При японцах мы, русские, в подземную крепость попасть не могли. Приблизиться нельзя – запретные зоны. Выходить из Хайлара разрешалось в строго определённых местах. Кладбище не можешь посетить, для захоронений отвели место далеко за городом. Квантунская миллионная армия собиралась до Урала захватить Советский Союз. Японцы в подпитии, не стесняясь, говорили нам: «Русские всё равно не справляются, а у нас земли не хватает». А потом собирались дальше пойти на запад, намереваясь прибрать к своим рукам как можно больше чужого, «собрать восемь углов мира под одной крышей», само собой – японской. Тем не менее строили в Маньчжурии вот такие оборонительные укрепрайоны.

Брат Женька с друзьями после ухода японцев спустился в одно подземелье трофеями разжиться и заблудились они… Указатели в виде иероглифов, и ходы-ходы, вверх-вниз, в стороны – не разбери-поймёшь, куда идти… Вонь невыносимая, то тут, то там трупы. Целыми подразделениями японцы харакири делали. Офицеры и солдаты, сидя на кроватях, резали себя… В самом Хайларе такое тоже случалось: японец сначала свою семью вырежет, а потом – себе харакири… Народ страшно кровожадный. Даже к себе. А уж к другим во много раз хуже немецких гестаповцев. Женька с друзьями почти три дня плутал по лабиринтам, случайно удалось выскочить…

С апреля 1945-го японцы перестали летать над Хайларом. И вдруг самолёт… Высоко зудит. Часов семь утра, пора вставать, слышу, в доме кто-то шебаршит. Папа. Жили мы тогда втроём…

Что уж произошло между родителями? Папа с мамой разошлись. Мама в тридцать седьмом решительно настроилась на Советский Союз. Она какое-то время работала на КВЖД, потом была домохозяйкой, в 1935-м дорогу продали японцам, многие служащие дороги поехали в Советский Союз. И угодили под пресс НКВД.

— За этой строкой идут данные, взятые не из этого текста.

/-- A part command on a part that the step uses makes the step replay (16 R488, 18 R520). Log 107 (DEDUCED). -/
def touchPart (s : State) (u : Nat) : State := if stepUses s u then stepFault s u 0x08 else s

/-- A part command: its checks, then its own effect. Log 69 (DEDUCED). -/
def partCommand (s : State) (r seq op : Nat) (body : Cmd → Nat → State) : State :=
  beginCmd s r seq op (fun c =>
    let u := c.param 0x10 2
    if !zeroBytes c 0x12 46 then badParam s r seq 0x20
    else if !unitValid u || !partServed op (u / 0x1000) then badParam s r seq 0x22
    else if s.partCmds.any (fun p => p.2.1 == u) then finish s r seq 0x03 0x40 []
    else if !partCondition s op u then badParam s r seq 0x23
    else body c u)

/-- A part command is under way. -/
def partBegins (s : State) (r seq op u : Nat) : State :=
  markStarted { s with partCmds := s.partCmds ++ [(op, u, r, seq)] } r seq

/-! Board links, 18 R516, R518. -/

/-- The lanes of a board link change (18 R519, R540; 17 R495). -/
def setBoard (s : State) (b lanes : Nat) : State :=
  let was := s.boards.getD b 16
  if was = lanes then s
  else
    let less := fun (t : State) => if was = 8 then wr t F.ID_HEALTH_BL_X8 (rd t F.ID_HEALTH_BL_X8 - 1)
      else if was = 0 then wr t F.ID_HEALTH_BL_RET (rd t F.ID_HEALTH_BL_RET - 1) else t
    let more := fun (t : State) => if lanes = 8 then wr t F.ID_HEALTH_BL_X8 (rd t F.ID_HEALTH_BL_X8 + 1)
      else if lanes = 0 then wr t F.ID_HEALTH_BL_RET (rd t F.ID_HEALTH_BL_RET + 1) else t
    raise (more (less { s with boards := setAt s.boards b lanes })) (dieSrc b 4)

/-- A board link is whole again: no lane is removed, and no training attempt counts (18 R535). -/
def freshBoard (s : State) (b : Nat) : State :=
  { s with boardRemoved := setAt s.boardRemoved b 0, boardFails := setAt s.boardFails b 0 }

/-- A board link retires (18 R516, R518); flits lost with it are a fault of the step (18 R515). -/
def retireBoard (s : State) (b cause : Nat) (lost : Bool) : State :=
  if s.boards.getD b 16 = 0 then s
  else
    let t := markPart (setBoard s b 0) (0x9000 + b) cause
    if lost then stepFault t (0x9000 + b) 0x06 else t

/-- A board link has trained again with the lanes that pass (18 R516, as 13 R392 for a port): x16 where every lane passes, else x8 on the lower
half if it passes or else on the upper half; a removed lane is not used again; the third failed attempt in a row, or a lane to be removed from
x8, retires it. -/
def trainBoard (s : State) (b lanes : Nat) (remove : Option (Fin 16)) (lost : Bool) : State :=
  let was := s.boards.getD b 16
  if was = 0 then s
  else if was = 8 ∧ remove.isSome then retireBoard s b 0x07 lost
  else
    let gone := s.boardRemoved.getD b 0 ||| (match remove with
      | some l => 2 ^ l.val
      | none => 0)
    let ok := lanes % 65536 - (lanes % 65536 &&& gone)
    let s := { s with boardRemoved := setAt s.boardRemoved b gone }
    if was = 16 ∧ ok = 0xFFFF then freshBoard s b
    else if ok % 256 = 0xFF ∨ ok / 256 = 0xFF then
      let s := { s with boardRemoved := setAt s.boardRemoved b (gone ||| (0xFFFF - ok)), boardFails := setAt s.boardFails b 0 }
      if was = 16 then markPart (setBoard s b 8) (0x9000 + b) 0x07 else s
    else
      let n := s.boardFails.getD b 0 + 1
      let s := { s with boardFails := setAt s.boardFails b n }
      if 3 ≤ n then retireBoard s b 0x07 lost else s

/-- RETRAIN_DONE (13 R392; 18 R516): a retrain ends with the lanes that pass. -/
def execRetrainDone (link : TrainLink) (lanes : Nat) (s : State) : Host.Outcome State Fault Refusal :=
  .next (match link with
    | .port p => trainPort s p.val lanes
    | .board b remove lost => trainBoard s b.val lanes remove lost)

/-! The commands. -/

/-- RETIRE_PART (18 R516 to R519, R535). lost says that data flits were lost with a retiring board link. -/
def execRetirePart (r : Fin 16) (seq : Nat) (lost : Bool) (s : State) : Host.Outcome State Fault Refusal :=
  .next (partCommand s r.val seq 0x50 (fun _ u =>
    let t := match u / 0x1000 with
      | 0 => retireCore (touchPart s u) (unitCore u) 0x08
      | 1 => retireCluster (touchPart s u) (unitCluster u) 0x08
      | 7 => retirePort s (u % 16) 0x08 true
      | _ => retireBoard s (u % 8) 0x08 lost
    finishOk t r.val seq []))

/-- REPAIR_PART begins (18 R535): a port retrains on all eight lanes. -/
def execRepairPart (r : Fin 16) (seq : Nat) (s : State) : Host.Outcome State Fault Refusal :=
  .next (partCommand s r.val seq 0x51 (fun _ u =>
    let t := partBegins s r.val seq 0x51 u
    if u / 0x1000 = 7 then
      let p := u % 16
      let t := setPort t p { port t p with removed := 0, repair := true, fails := 0 }
      if portState t p = 7 then setPortState (thaw (wr t F.ID_HEALTH_FP_RET (rd t F.ID_HEALTH_FP_RET - 1)) (portUnit p)) p 2
      else startRetrain t p
    else t))

/-- RESET_PART begins (01 R35; 18 R535): the part is reset, and reads as reset until its action ends. lost says that flits of a board
link were unacknowledged. -/
def execResetPart (r : Fin 16) (seq : Nat) (lost : Bool) (s : State) : Host.Outcome State Fault Refusal :=
  .next (partCommand s r.val seq 0x52 (fun _ u =>
    let s := touchPart s u
    let s := match u / 0x1000 with
      | 0 => resetCore s (unitCore u)
      | 1 => resetCluster s (unitCluster u)
      | 2 => resetDie s (u % 8)
      | 4 => resetUpdateDie s (u % 4)
      | 7 => resetPort s (u % 16)
      | _ => if lost then stepFault s u 0x06 else s
    partBegins s r.val seq 0x52 u))

/-! The end of a part command, 18 R536. -/

/-- A repaired core passes (18 R535, R537): its slot passes back to it at the next step boundary, and CO_8 becomes free. -/
def coreReturns (s : State) (c : CoreId) : State :=
  let k := c.cluster
  let s := unmark s (coreUnit c)
  let s := showCoresRet (wr s (F.CL_CORE_STAT_RETIRED k) (rd s (F.CL_CORE_STAT_RETIRED k) - 2 ^ c.co.val))
  let j := c.co.val
  let s := if j = 8 then s
    else if rd s (remapFld k j) = j then
      showPending { s with remaps := s.remaps.filter (fun r => !(r.1 == k.key && r.2.1 == j)) } k
    else pendRemap s k j j
  showCores s

/-- A repaired cluster passes: its slots map again at the next step boundary, and the recorded retirements of its cores hold. -/
def clusterReturns (s : State) (k : ClusterId) : State :=
  if !clusterRetired s k then s
  else
    let s := showCoresRet (unmark (wr s F.ID_HEALTH_CL_RET (rd s F.ID_HEALTH_CL_RET - 1)) (clusterUnit k))
    let s := { s with remaps := s.remaps.filter (fun r => r.1 != k.key) }
    let bad := (List.range 8).filter (fun j => bit (rd s (F.CL_CORE_STAT_RETIRED k)) j)
    let spare := !bit (rd s (F.CL_CORE_STAT_RETIRED k)) 8
    showCores ((List.range 8).foldl (fun t j =>
      pendRemap t k j (if !bad.contains j then j else if spare && bad.head? == some j then 8 else 15)) s)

Брат отца дядя Федя отбыл в Союз ещё раньше, в тридцатом году. Его жена Лариса была ярой коммунисткой, руководителем по партийной части. Могла зайти в квартиру железнодорожника и сбросить иконы. Родилась в Маньчжурии, в Харбине, воспитывалась в период бурного расцвета КВЖД. Никаких революций в глаза не видела. Кто ей мозги засорил? Дядя Федя не хотел уезжать, она настояла. «Вы скоро будете работать за чашку риса!» – клеймила остающихся. Сфотографировались в Хайларе, есть у меня это фото, и уехали к её родителям под Оренбург, в деревню. Там нищета. Лариса коммунистка, а на всякий случай прихватила из Маньчжурии несколько рулонов материала на костюмы и платья. Тряпочных ценностей надолго не хватило.

«Куда ты привезла детей?» – сокрушались родители Ларисы.

Обратная дорога в Китай закрыта. Переехали в Ленинград за лучшей долей. В тридцать третьем дядю Федю арестовали. Тогда ещё срока давали детские. Два года отсидел – выпустили. Представляю, что пережил дядя Федя при аресте и какую радость испытал, получив свободу. Наверное, думал: «Два раза снаряд в одну воронку не попадает». Попадает, в тридцать седьмом снова арест. Был специальный приказ Ежова, по нему приехавших с КВЖД делали «врагами народа» и уже меньше восьми лет не давали.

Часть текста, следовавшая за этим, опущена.